Prompt Images
The bird and the butterfly share an ecosystem, but one is not like the other.
In the comfort of its nest, the bird is fed worms from birth and kept safe under its mother’s wing until it’s ready to hop and eventually fly away from home.
Many hatchlings have it rough, but in general, the bird’s flight path after its first year is as straightforward as the food chain dictates. For an adult bird, predators are few and ceilings irrelevant.
As a fledgling, the bird is taught by other birds the path of the butterfly, learning about its metamorphosis from caterpillar to pupa to beautifully marked sky-dweller.
Even if it’s just for a month or a week or a morning or a moment, the butterfly is one with the wind just like the bird, reaching heights earthworms only dream of.
The butterfly, with its beautiful scars, flies lower to the ground than the bird, carrying a unique perspective having once crawled in spaces the bird was born looking down at.
The flight the bird takes for granted requires a butterfly twice as much energy to sustain, and its heights are at the mercy of each gust.

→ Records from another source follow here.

theorem State.dlkSetup_keeps {z0 : State} (s : State) (h : Nat) (e : Nat) (kpt : z0.Keeps s) :
    z0.Keeps (State.dlkSetup s h e) := by
  unfold State.dlkSetup
  try dsimp only
  repeat' (first | (with_reducible assumption) | (with_reducible apply State.setLink_keeps)
                 | (with_reducible apply State.dlkRequest_keeps) | (with_reducible refine keeps_foldl ?_ ?_)
                 | (intro _ _ _))

theorem State.dlkSelect_keeps {z0 : State} (s : State) (a : Nat) (mask : Nat) (kpt : z0.Keeps s) :
    z0.Keeps (State.dlkSelect s a mask) := by
  unfold State.dlkSelect
  repeat' (first | (with_reducible assumption) | (with_reducible apply State.set_keeps)
                 | (with_reducible apply State.dlkRequest_keeps))

end Sys2Proof.Machine
end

When the butterfly tells the bird how much is required for it to be successful in flight—the wind just so, the rain tucked away, the predators preoccupied—the bird nods its head and flaps its wings in a half-hearted show of solidarity.
After the butterfly finishes explaining that its “path” is more plight than flight, the bird opens its beak to share a story of a hatchling fallen from its nest, a misguided attempt to relate to the butterfly’s experience.

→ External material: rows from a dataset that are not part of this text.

theorem State.servoCatchUp_keeps {z0 : State} (s : State) (kpt : z0.Keeps s) :
    z0.Keeps (State.servoCatchUp s) := by
  unfold State.servoCatchUp
  try dsimp only
  repeat' (first | (with_reducible assumption) | (with_reducible apply State.targetCatchUp_keeps)
                 | (with_reducible apply State.seekCatchUp_keeps) | (with_reducible refine keeps_foldl ?_ ?_)
                 | (intro _ _ _) | (intro _ _) | split)

theorem State.seekHome_keeps {z0 : State} (s : State) (a : Nat) (kpt : z0.Keeps s) :
    z0.Keeps (State.seekHome s a) := by
  unfold State.seekHome
  try dsimp only
  repeat' (first | (with_reducible assumption) | (with_reducible apply State.seekTargets_keeps)
                 | (with_reducible apply State.enterSeek_keeps))

theorem State.trackCheck_keeps {z0 : State} (s : State) (a : Nat) (kpt : z0.Keeps s) :
    z0.Keeps (State.trackCheck s a) := by
  unfold State.trackCheck
  try dsimp only
  repeat' (first | (with_reducible assumption) | (with_reducible apply State.actEnter_keeps)
                 | (with_reducible apply State.setFlag_keeps) | (intro _ _ _) | (intro _ _) | (simp only [keeps_mk])
                 | (with_reducible refine keeps_snd (by assumption) ?_)
                 | (with_reducible refine keeps_snd2 (by assumption) ?_) | split)

theorem State.settleCheck_keeps {z0 : State} (s : State) (a : Nat) (kpt : z0.Keeps s) :
    z0.Keeps (State.settleCheck s a) := by
  unfold State.settleCheck
  try dsimp only
  repeat' (first | (with_reducible assumption) | (with_reducible apply State.actEnter_keeps) | split)

theorem State.seekTimeout_keeps {z0 : State} (s : State) (a : Nat) (kpt : z0.Keeps s) :
    z0.Keeps (State.seekTimeout s a) := by
  unfold State.seekTimeout
  repeat' (first | (with_reducible assumption) | (with_reducible apply State.seekAbort_keeps) | split)

theorem State.loadFail_keeps {z0 : State} (s : State) (a : Nat) (kpt : z0.Keeps s) :
    z0.Keeps (State.loadFail s a) := by
  unfold State.loadFail
  repeat' (first | (with_reducible assumption) | (with_reducible apply State.fault_keeps)
                 | (with_reducible apply State.actUnload_keeps) | split)

theorem State.rampStop_keeps {z0 : State} (s : State) (a : Nat) (kpt : z0.Keeps s) :
    z0.Keeps (State.rampStop s a) := by
  unfold State.rampStop
  repeat' (first | (with_reducible assumption) | (with_reducible apply State.actEnter_keeps) | split)

theorem State.servoLost_keeps {z0 : State} (s : State) (a : Nat) (kpt : z0.Keeps s) :
    z0.Keeps (State.servoLost s a) := by
  unfold State.servoLost
  try dsimp only
  repeat' (first | (with_reducible assumption) | (with_reducible apply State.seekAbort_keeps)
                 | (with_reducible apply State.fault_keeps) | (with_reducible apply State.actUnload_keeps) | split)

theorem State.retractAll_keeps {z0 : State} (s : State) (kpt : z0.Keeps s) :
    z0.Keeps (State.retractAll s) := by
  unfold State.retractAll
  repeat' (first | (with_reducible assumption) | (with_reducible apply State.lifeCount_keeps)
                 | (with_reducible apply State.actRetract_keeps) | (with_reducible refine keeps_foldl ?_ ?_)
                 | (intro _ _ _) | (intro _ _) | split)

theorem State.linkReopen_keeps {z0 : State} (s : State) (a : Nat) (kpt : z0.Keeps s) :
    z0.Keeps (State.linkReopen s a) := by
  unfold State.linkReopen
  try dsimp only
  repeat' (first | (with_reducible assumption) | (with_reducible apply State.sourceOffHeads_keeps) | split)

/-! ### SpinOps -/

theorem State.modSpn_keeps {z0 : State} (s : State) (f : SpnSt → SpnSt) (kpt : z0.Keeps s) :
    z0.Keeps (State.modSpn s f) := by
  unfold State.modSpn
  repeat' (first | (with_reducible assumption) | (simp only [keeps_mk]))

theorem State.setBrakePend_keeps {z0 : State} (s : State) (b : Bool) (kpt : z0.Keeps s) :
    z0.Keeps (State.setBrakePend s b) := by
  unfold State.setBrakePend
  repeat' (first | (with_reducible assumption) | (with_reducible apply State.setFlag_keeps))

theorem State.spnEnter_keeps {z0 : State} (s : State) (st : Nat) (kpt : z0.Keeps s) :
    z0.Keeps (State.spnEnter s st) := by
  unfold State.spnEnter
  try dsimp only
  repeat' (first | (with_reducible assumption) | (with_reducible apply State.set_keeps)
                 | (with_reducible apply State.modSpn_keeps) | (with_reducible apply State.setFlag_keeps)
                 | (intro _ _ _) | (intro _ _) | (simp only [keeps_mk]) | split)

theorem State.catchPreset_keeps {z0 : State} (s : State) (v : Nat) (kpt : z0.Keeps s) :
    z0.Keeps (State.catchPreset s v) := by
  unfold State.catchPreset
  repeat' (first | (with_reducible assumption) | (with_reducible apply State.modSpn_keeps))

theorem State.spnCatch_keeps {z0 : State} (s : State) (start : Bool) (kpt : z0.Keeps s) :
    z0.Keeps (State.spnCatch s start) := by
  unfold State.spnCatch
  try dsimp only
  repeat' (first | (with_reducible assumption) | (with_reducible apply State.spnEnter_keeps)
                 | (with_reducible apply State.bump_keeps) | (with_reducible apply State.modSpn_keeps)
                 | (with_reducible apply State.catchPreset_keeps) | (intro _ _ _) | (intro _ _)
                 | (simp only [keeps_mk]) | split)

theorem State.spnListen_keeps {z0 : State} (s : State) (renewed : Bool) (kpt : z0.Keeps s) :
    z0.Keeps (State.spnListen s renewed) := by
  unfold State.spnListen
  try dsimp only
  repeat' (first | (with_reducible assumption) | (with_reducible apply State.set_keeps)
                 | (with_reducible apply State.modSpn_keeps) | (with_reducible apply State.spnCatch_keeps)
                 | (intro _ _ _) | (intro _ _) | (simp only [keeps_mk]) | split)

theorem State.spnStop_keeps {z0 : State} (s : State) (kpt : z0.Keeps s) :
    z0.Keeps (State.spnStop s) := by
  unfold State.spnStop
  try dsimp only
  repeat' (first | (with_reducible assumption) | (with_reducible apply State.spnEnter_keeps)
                 | (with_reducible apply State.setBrakePend_keeps) | (with_reducible apply State.modSpn_keeps)
                 | (with_reducible apply State.spnListen_keeps) | (intro _ _ _) | (intro _ _) | (simp only [keeps_mk])
                 | (with_reducible refine keeps_snd (by assumption) ?_)
                 | (with_reducible refine keeps_snd2 (by assumption) ?_) | split)

theorem State.spnNoAngle_keeps {z0 : State} (s : State) (kpt : z0.Keeps s) :
    z0.Keeps (State.spnNoAngle s) := by
  unfold State.spnNoAngle
  try dsimp only
  repeat' (first | (with_reducible assumption) | (with_reducible apply State.spnCatch_keeps)
                 | (with_reducible apply State.modSpn_keeps) | (with_reducible apply State.spnEnter_keeps)
                 | (intro _ _ _) | (intro _ _) | (simp only [keeps_mk]) | split)

theorem State.spnStart_keeps {z0 : State} (s : State) (kpt : z0.Keeps s) :
    z0.Keeps (State.spnStart s) := by
  unfold State.spnStart
  try dsimp only
  repeat' (first | (with_reducible assumption) | (with_reducible apply State.setBrakePend_keeps)
                 | (with_reducible apply State.spnListen_keeps) | (with_reducible apply State.spnEnter_keeps)
                 | (with_reducible apply State.modSpn_keeps) | (with_reducible apply State.spnCatch_keeps)
                 | (intro _ _ _) | (intro _ _) | (simp only [keeps_mk])
                 | (with_reducible refine keeps_snd (by assumption) ?_)
                 | (with_reducible refine keeps_snd2 (by assumption) ?_) | split)

theorem State.spnBrake_keeps {z0 : State} (s : State) (kpt : z0.Keeps s) :
    z0.Keeps (State.spnBrake s) := by
  unfold State.spnBrake
  repeat' (first | (with_reducible assumption) | (with_reducible apply State.setBrakePend_keeps)
                 | (with_reducible apply State.modSpn_keeps) | (with_reducible apply State.spnEnter_keeps)
                 | (intro _ _ _) | (intro _ _) | (simp only [keeps_mk])
                 | (with_reducible refine keeps_snd (by assumption) ?_)
                 | (with_reducible refine keeps_snd2 (by assumption) ?_) | split)

theorem State.spnCoast_keeps {z0 : State} (s : State) (kpt : z0.Keeps s) :
    z0.Keeps (State.spnCoast s) := by
  unfold State.spnCoast
  repeat' (first | (with_reducible assumption) | (with_reducible apply State.spnEnter_keeps)
                 | (with_reducible refine keeps_snd (by assumption) ?_)
                 | (with_reducible refine keeps_snd2 (by assumption) ?_) | split)

theorem State.spnCmd_keeps {z0 : State} (s : State) (c : Nat) (kpt : z0.Keeps s) :
    z0.Keeps (State.spnCmd s c) := by
  unfold State.spnCmd
  repeat' (first | (with_reducible assumption) | (with_reducible apply State.spnStart_keeps)
                 | (with_reducible apply State.spnBrake_keeps) | (with_reducible apply State.spnCoast_keeps)
                 | (with_reducible refine keeps_snd (by assumption) ?_)
                 | (with_reducible refine keeps_snd2 (by assumption) ?_) | split)

theorem State.spnDisable_keeps {z0 : State} (s : State) (kpt : z0.Keeps s) :
    z0.Keeps (State.spnDisable s) := by
  unfold State.spnDisable
  repeat' (first | (with_reducible assumption) | (with_reducible apply State.modSpn_keeps)
                 | (with_reducible apply State.spnStop_keeps))

theorem State.spnTarget_keeps {z0 : State} (s : State) (kpt : z0.Keeps s) :
    z0.Keeps (State.spnTarget s) := by
  unfold State.spnTarget
  repeat' (first | (with_reducible assumption) | (with_reducible apply State.spnEnter_keeps) | split)

theorem State.spnLimp_keeps {z0 : State} (s : State) (kpt : z0.Keeps s) :
    z0.Keeps (State.spnLimp s) := by
  unfold State.spnLimp
  try dsimp only
  repeat' (first | (with_reducible assumption) | (with_reducible apply State.spnBrake_keeps)
                 | (with_reducible apply State.setBrakePend_keeps) | (with_reducible apply State.spnEnter_keeps)
                 | split)

theorem State.spnListenEnd_keeps {z0 : State} (s : State) (kpt : z0.Keeps s) :
    z0.Keeps (State.spnListenEnd s) := by
  unfold State.spnListenEnd
  repeat' (first | (with_reducible assumption) | (with_reducible apply State.setBrakePend_keeps)
                 | (with_reducible apply State.modSpn_keeps) | (with_reducible apply State.spnEnter_keeps)
                 | (intro _ _ _) | (intro _ _) | (simp only [keeps_mk])
                 | (with_reducible refine keeps_snd (by assumption) ?_)
                 | (with_reducible refine keeps_snd2 (by assumption) ?_) | split)

theorem State.rampEnd_keeps {z0 : State} (s : State) (kpt : z0.Keeps s) :
    z0.Keeps (State.rampEnd s) := by
  unfold State.rampEnd
  repeat' (first | (with_reducible assumption) | (with_reducible apply State.spnEnter_keeps)
                 | (with_reducible apply State.modSpn_keeps) | (intro _ _ _) | (intro _ _) | (simp only [keeps_mk])
                 | split)

theorem State.spnAlignEnd_keeps {z0 : State} (s : State) (kpt : z0.Keeps s) :
    z0.Keeps (State.spnAlignEnd s) := by
  unfold State.spnAlignEnd
  repeat' (first | (with_reducible assumption) | (with_reducible apply State.spnEnter_keeps)
                 | (with_reducible apply State.rampEnd_keeps) | split)

theorem State.spnRampTimeout_keeps {z0 : State} (s : State) (kpt : z0.Keeps s) :
    z0.Keeps (State.spnRampTimeout s) := by
  unfold State.spnRampTimeout
  try dsimp only
  repeat' (first | (with_reducible assumption) | (with_reducible apply State.spnStop_keeps)
                 | (with_reducible apply State.set_keeps) | (with_reducible apply State.fault_keeps)
                 | (with_reducible apply State.modSpn_keeps) | (intro _ _ _) | (intro _ _) | (simp only [keeps_mk])
                 | split)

In the bird’s brain, it has done a righteous thing by showing empathy toward the butterfly, but the butterfly did not thank the bird nor acknowledge its intentions, which deeply offended the bird.
When the bird asked why the butterfly was being so cold, the butterfly shook its head and flew away, leaving behind this note:
“Fewer than 10 percent of caterpillars become butterflies, but more than 40 percent of bird hatchlings learn to fly.”